I thought I saw a site once that you could cross reference colors between mfrs, say I had a Martha Stewart Claret MSL027 and wanted to know what the Sherwin Williams equivalent was?


----------



## Workaholic (Apr 17, 2007)

Didn't know anything about it but I would like to know more.


----------



## Bender (Aug 10, 2008)

I doubt it, but a handful of them used the same (808?) colorants so maybe the colors would cross reference.
I know Columbia, KWAL, and Kelly Moore shared the same colorants. But SW and behr use their own.
That was just before the low VOC craze. Not sure now.


----------



## RCP (Apr 18, 2007)

I found this site, but all the links are dead!


----------



## aaron61 (Apr 29, 2007)

My SW usually allready has most in their system


----------



## BrushJockey (Mar 15, 2009)

I was talking to one of my store guys who is in the major (15 store) chain here, and asked them if when they make a cross match, do they enter the formula into the computer system so others could use it. They don't! I was amazed at the inefficiency- having to reinvent every time.


----------



## DeanV (Apr 18, 2007)

I remember a site posted here that was just a collection of all the colors, but I do not recall it giving the closest of another brand.
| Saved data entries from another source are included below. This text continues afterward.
/-- The operand fetch and what is left after it, as `withOperandFetch` says (R104, R113). -/
theorem runTStates_operandFetch (c : Config) {n : Nat} {s : State} {ws : List ControlWord}
    {effect : Byte → State → State} (hs : s.Executing (opFetch :: ws)) (hws : WordsHaveEffect ws effect)
    (hn : ws.length ≤ n) :
    runTStates c (n + 1) s = .next (withOperandFetch c s (fun s₂ => (effect (s₂.mem.read s₂.mar) s₂).endInstr)) := by
  have hstep := hs.stepT_eq c
  rw [tState_opFetch] at hstep
  unfold withOperandFetch
  split_ifs at hstep ⊢ with hpc
  · exact runTStates_succ_of_raise hstep n
  · have hadvance := hs.advance_eq c (s₁ := s.afterOperandFetch) rfl rfl
    rw [if_neg hws.ne_nil] at hadvance
    have hleft : State.Executing { s.afterOperandFetch with t := s.t + 1 } ws := hs.tail hs.running rfl
    rw [runTStates_succ_of_underWay (hstep.trans (congrArg _ hadvance)) hs.fault_eq_none (Nat.succ_ne_zero _),
      hws.runs c n _ hleft hn, hws.index]

/-- The two T-states of the fetch of a mapped opcode with a microprogram, and what is left after them, as `withFetch` says
(R98 to R101, R113). -/
theorem runTStates_fetch (c : Config) {n : Nat} {s : State} {op : Byte} {ops : List ControlWord} {rest : State → State}
    (hboundary : s.atBoundary = true) (hop : s.mem.read s.pc = op) (hdispatch : dispatch c op = (ops, false))
    (hne : ops ≠ []) (hrest : runTStates c n (s.afterFetch c op) = .next (rest (s.afterFetch c op))) :
    runTStates c (n + 2) s = .next (withFetch c op s rest) := by
  obtain ⟨hrun, -⟩ := atBoundary_iff.mp hboundary
  have hfault : s.fault = none := (running_iff.mp hrun).2
  have hT0 := fetchT0 c s hboundary
  unfold withFetch
  split_ifs at hT0 ⊢ with hpc
  · exact runTStates_succ_of_raise hT0 (n + 1)
  · subst hop
    have hT1 := stepT_fetchT1 c (s := { s with mar := s.pc, pc := inc s.pc, t := 1 }) hrun rfl hdispatch
    have hfetched : s.afterFetch c (s.mem.read s.pc) =
        { s with mar := s.pc, pc := inc s.pc, i := s.mem.read s.pc, dec := ops, t := 2 } := by
      rw [State.afterFetch, hdispatch]
    rw [if_neg hne, if_neg Bool.false_ne_true, ← hfetched] at hT1
    rw [runTStates_succ_of_underWay hT0 hfault Nat.one_ne_zero,
      runTStates_succ_of_underWay hT1 hfault (Nat.succ_ne_zero 1), hrest]

/-- A 2-byte instruction run by its microcode from a boundary is the net effect of its mode and operation on the byte after
its opcode, in every configuration (R102, R111, R116). -/
theorem stepInstr_eq_operandInstr (c : Config) {s : State} {mn : Mnemonic} {m : AddrMode}
    {operation : Byte → State → State} (hlegal : m ∈ mn.legalModes) (hoperand : m.takesOperand = true)
    (hop : WordsHaveEffect (opOps mn) operation) (hboundary : s.atBoundary = true)
    (hopcode : s.mem.read s.pc = opcodeByte mn m) :
    stepInstr c s = .next (operandInstr c mn m (s.mem.read (inc s.pc)) s operation) := by
  have hdispatch := dispatch_opcodeByte c hlegal
  have hlength := dispatch_length_le c (opcodeByte mn m)
  obtain ⟨ws, hwords, hws⟩ := executeOps_eq_opFetch_cons c hoperand hop
  rw [hwords] at hdispatch
  rw [hdispatch] at hlength
  obtain ⟨hrun, -⟩ := atBoundary_iff.mp hboundary
  have hexec : (s.afterFetch c (opcodeByte mn m)).Executing (opFetch :: ws) :=
    ⟨hrun, [], by simp [hdispatch], rfl⟩
  exact runTStates_fetch c hboundary hopcode hdispatch (List.cons_ne_nil _ _)
    (runTStates_operandFetch c hexec hws (Nat.le_of_succ_le_succ hlength))

/-- LDA's microcode is its net effect (R118 to R120). -/
theorem stepInstr_eq_lda (c : Config) {s : State} {m : AddrMode} (hlegal : m ∈ Mnemonic.lda.legalModes)
    (hboundary : s.atBoundary = true) (hopcode : s.mem.read s.pc = opcodeByte .lda m) :
    stepInstr c s = .next (lda c m (s.mem.read (inc s.pc)) s) :=
  have hoperand : ∀ m ∈ Mnemonic.lda.legalModes, m.takesOperand = true := by decide
  stepInstr_eq_operandInstr c hlegal (hoperand m hlegal) lda_wordsHaveEffect hboundary hopcode

/-- ADD's microcode is its net effect (R121 to R123). -/
theorem stepInstr_eq_add (c : Config) {s : State} {m : AddrMode} (hlegal : m ∈ Mnemonic.add.legalModes)
    (hboundary : s.atBoundary = true) (hopcode : s.mem.read s.pc = opcodeByte .add m) :
    stepInstr c s = .next (add c m (s.mem.read (inc s.pc)) s) :=
  have hoperand : ∀ m ∈ Mnemonic.add.legalModes, m.takesOperand = true := by decide
  stepInstr_eq_operandInstr c hlegal (hoperand m hlegal) add_wordsHaveEffect hboundary hopcode

/-- SUB's microcode is its net effect (R124 to R126). -/
theorem stepInstr_eq_sub (c : Config) {s : State} {m : AddrMode} (hlegal : m ∈ Mnemonic.sub.legalModes)
    (hboundary : s.atBoundary = true) (hopcode : s.mem.read s.pc = opcodeByte .sub m) :
    stepInstr c s = .next (sub c m (s.mem.read (inc s.pc)) s) :=
  have hoperand : ∀ m ∈ Mnemonic.sub.legalModes, m.takesOperand = true := by decide
  stepInstr_eq_operandInstr c hlegal (hoperand m hlegal) sub_wordsHaveEffect hboundary hopcode

/-- Settles O33: the microprograms are rows of the listing, and the state the loop leaves is LDA's net effect in each mode,
whose two checks of PC and whose fields are those of the statement by definition. -/
theorem ldaByMicrocode : Obligations.LdaByMicrocode := fun c _ hboundary =>
  ⟨fun hop => ⟨dispatch_lda_immediate c, rfl, stepInstr_eq_lda c (m := .immediate) (by decide) hboundary hop⟩,
    fun hop => ⟨dispatch_lda_absolute c, rfl, stepInstr_eq_lda c (m := .absolute) (by decide) hboundary hop⟩,
    fun hop => ⟨dispatch_lda_indirect c, rfl, stepInstr_eq_lda c (m := .indirect) (by decide) hboundary hop⟩⟩

/-- Settles O34, as O33: the state the loop leaves is ADD's net effect in each mode. -/
theorem addByMicrocode : Obligations.AddByMicrocode := fun c _ hboundary =>
  ⟨fun hop => ⟨dispatch_add_immediate c, rfl, stepInstr_eq_add c (m := .immediate) (by decide) hboundary hop⟩,
    fun hop => ⟨dispatch_add_absolute c, rfl, stepInstr_eq_add c (m := .absolute) (by decide) hboundary hop⟩,
    fun hop => ⟨dispatch_add_indirect c, rfl, stepInstr_eq_add c (m := .indirect) (by decide) hboundary hop⟩⟩

/-- Settles O35, as O33: the state the loop leaves is SUB's net effect in each mode. -/
theorem subByMicrocode : Obligations.SubByMicrocode := fun c _ hboundary =>
  ⟨fun hop => ⟨dispatch_sub_immediate c, rfl, stepInstr_eq_sub c (m := .immediate) (by decide) hboundary hop⟩,
    fun hop => ⟨dispatch_sub_absolute c, rfl, stepInstr_eq_sub c (m := .absolute) (by decide) hboundary hop⟩,
    fun hop => ⟨dispatch_sub_indirect c, rfl, stepInstr_eq_sub c (m := .indirect) (by decide) hboundary hop⟩⟩

end Sys2Proof.Machine
end

section
/-! Control and output run by their microcode (`42_control_output.md` R128 to R134): JMP as the 2-byte instruction it is, and
the 1-byte opcodes, mapped or not, as a fetch followed by no control word or by one. -/

namespace Sys2Proof.Machine

/-! JMP (R128, R129). -/

theorem memToPc_hasEffect : WordHasEffect memToPc jumpTo :=
  ⟨tState_memToPc, fun _ _ => ⟨rfl, rfl⟩, fun _ _ _ => rfl⟩

theorem jmp_wordsHaveEffect : WordsHaveEffect (opOps .jmp) jumpTo := memToPc_hasEffect.singleton

/-- JMP's microcode is its net effect, in either branch shape (R128, R129). -/
theorem stepInstr_eq_jmp (c : Config) {s : State} {m : AddrMode} (hlegal : m ∈ Mnemonic.jmp.legalModes)
    (hboundary : s.atBoundary = true) (hopcode : s.mem.read s.pc = opcodeByte .jmp m) :
    stepInstr c s = .next (jmp c m (s.mem.read (inc s.pc)) s) :=
  have hoperand : ∀ m ∈ Mnemonic.jmp.legalModes, m.takesOperand = true := by decide
  stepInstr_eq_operandInstr c hlegal (hoperand m hlegal) jmp_wordsHaveEffect hboundary hopcode

/-- Settles O36: once the branch shape is known, the microprogram is the row of the listing and the state the loop leaves is
JMP's net effect, whose datum is as deep as the shape says. -/
theorem jmpByMicrocode : Obligations.JmpByMicrocode := by
  rintro ⟨undefOp, pcOverflow, shape⟩ s _ hboundary
  have habsolute := stepInstr_eq_jmp ⟨undefOp, pcOverflow, shape⟩ (m := .absoluteBranching) (by decide) hboundary
  have hindirect := stepInstr_eq_jmp ⟨undefOp, pcOverflow, shape⟩ (m := .indirectBranching) (by decide) hboundary
  cases shape with
  | operand =>
    exact ⟨fun hop hwords => hwords ▸ ⟨rfl, rfl, habsolute hop⟩, fun hop hwords => hwords ▸ ⟨rfl, rfl, hindirect hop⟩⟩
  | fetched =>
    exact ⟨fun hop hwords => hwords ▸ ⟨rfl, rfl, habsolute hop⟩, fun hop hwords => hwords ▸ ⟨rfl, rfl, hindirect hop⟩⟩

/-! The fetch of any opcode, reported or not, with a microprogram or without one (R98 to R101). -/

/-- The report of decode, which `dispatch` asks for exactly at an unmapped opcode (R100). -/
def State.reportIf (s : State) (reported : Bool) (op : Byte) : State := if reported then s.report op else s

@[simp] theorem State.reportIf_true (s : State) (op : Byte) : s.reportIf true op = s.report op := rfl
@[simp] theorem State.reportIf_false (s : State) (op : Byte) : s.reportIf false op = s := rfl
@[simp] theorem State.reportIf_running (s : State) (reported : Bool) (op : Byte) :
    (s.reportIf reported op).running = s.running := by cases reported <;> rfl
@[simp] theorem State.reportIf_dec (s : State) (reported : Bool) (op : Byte) :
    (s.reportIf reported op).dec = s.dec := by cases reported <;> rfl
@[simp] theorem State.reportIf_t (s : State) (reported : Bool) (op : Byte) : (s.reportIf reported op).t = s.t := by
  cases reported <;> rfl

section
variable {c : Config} {s : State} {op : Byte} {ops : List ControlWord} {reported : Bool}

/-- Fetch T1 after fetch T0: the opcode is in I, decoded and reported, and an empty microprogram wraps to T0 at once. -/
theorem stepT_decode (hrun : s.running = true) (hop : s.mem.read s.pc = op) (hdispatch : dispatch c op = (ops, reported)) :
    stepT c { s with mar := s.pc, pc := inc s.pc, t := 1 } =
      .next (if ops = [] then ((s.afterFetch c op).reportIf reported op).endInstr
        else (s.afterFetch c op).reportIf reported op) := by
  subst hop
  rw [stepT_fetchT1 c (s := { s with mar := s.pc, pc := inc s.pc, t := 1 }) hrun rfl hdispatch, State.afterFetch, hdispatch]
  cases reported with
  | true => rw [if_pos rfl]; split_ifs <;> rfl
  | false => rw [if_neg Bool.false_ne_true]; split_ifs <;> rfl

/-- The two T-states of a fetch that does not fault: the instruction ends there, or its microprogram is left to run. -/
theorem runTStates_decode (n : Nat) (hboundary : s.atBoundary = true) (hop : s.mem.read s.pc = op)
    (hdispatch : dispatch c op = (ops, reported)) (hpc : pcIncFaults c s.pc = false) :
    runTStates c (n + 2) s =
      if ops = [] then .next ((s.afterFetch c op).reportIf reported op).endInstr
      else runTStates c n ((s.afterFetch c op).reportIf reported op) := by
  obtain ⟨hrun, -⟩ := atBoundary_iff.mp hboundary
  have hT0 := fetchT0 c s hboundary
  have hT1 := stepT_decode hrun hop hdispatch
  rw [if_neg (by simp [hpc])] at hT0
  rw [runTStates_succ_of_underWay hT0 (running_iff.mp hrun).2 Nat.one_ne_zero]
  by_cases hops : ops = []
  · rw [if_pos hops] at hT1 ⊢
    rw [runTStates_succ hT1]
    simp
  · rw [if_neg hops] at hT1 ⊢
    have hdecoded := (State.reportIf_running (s.afterFetch c op) reported op).trans hrun
    exact runTStates_succ_of_underWay hT1 (running_iff.mp hdecoded).2 (by simp) n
A lot of manufacturers have a book that will give formulas for other company's colors, but they are often not right on. An actual match at the store is better than a list a company provides.


----------



## NCPaint1 (Aug 6, 2009)

aaron61 said:


> My SW usually allready has most in their system


Same here with BM. We can cross reference just about every manufacturers colors, and either get a formula to make THAT color, or it gives us some colors from BM that are similar.


----------



## RCP (Apr 18, 2007)

Thanks, the guys at my SW are excellent at matching, but I have a customer that has a lot of color samples from various places, and I am using the SW Visualizer. So I end up finding the "other" color online then just trying to match by eye in the Visualizer.


----------



## NCPaint1 (Aug 6, 2009)

RCP said:


> Thanks, the guys at my SW are excellent at matching, but I have a customer that has a lot of color samples from various places, and I am using the SW Visualizer. So I end up finding the "other" color online then just trying to match by eye in the Visualizer.


Im not familiar with SW software, but if you call the store, give them the names/numbers of the colors you are trying to match, they _should_ be able to give you some of their colors that are similar.


----------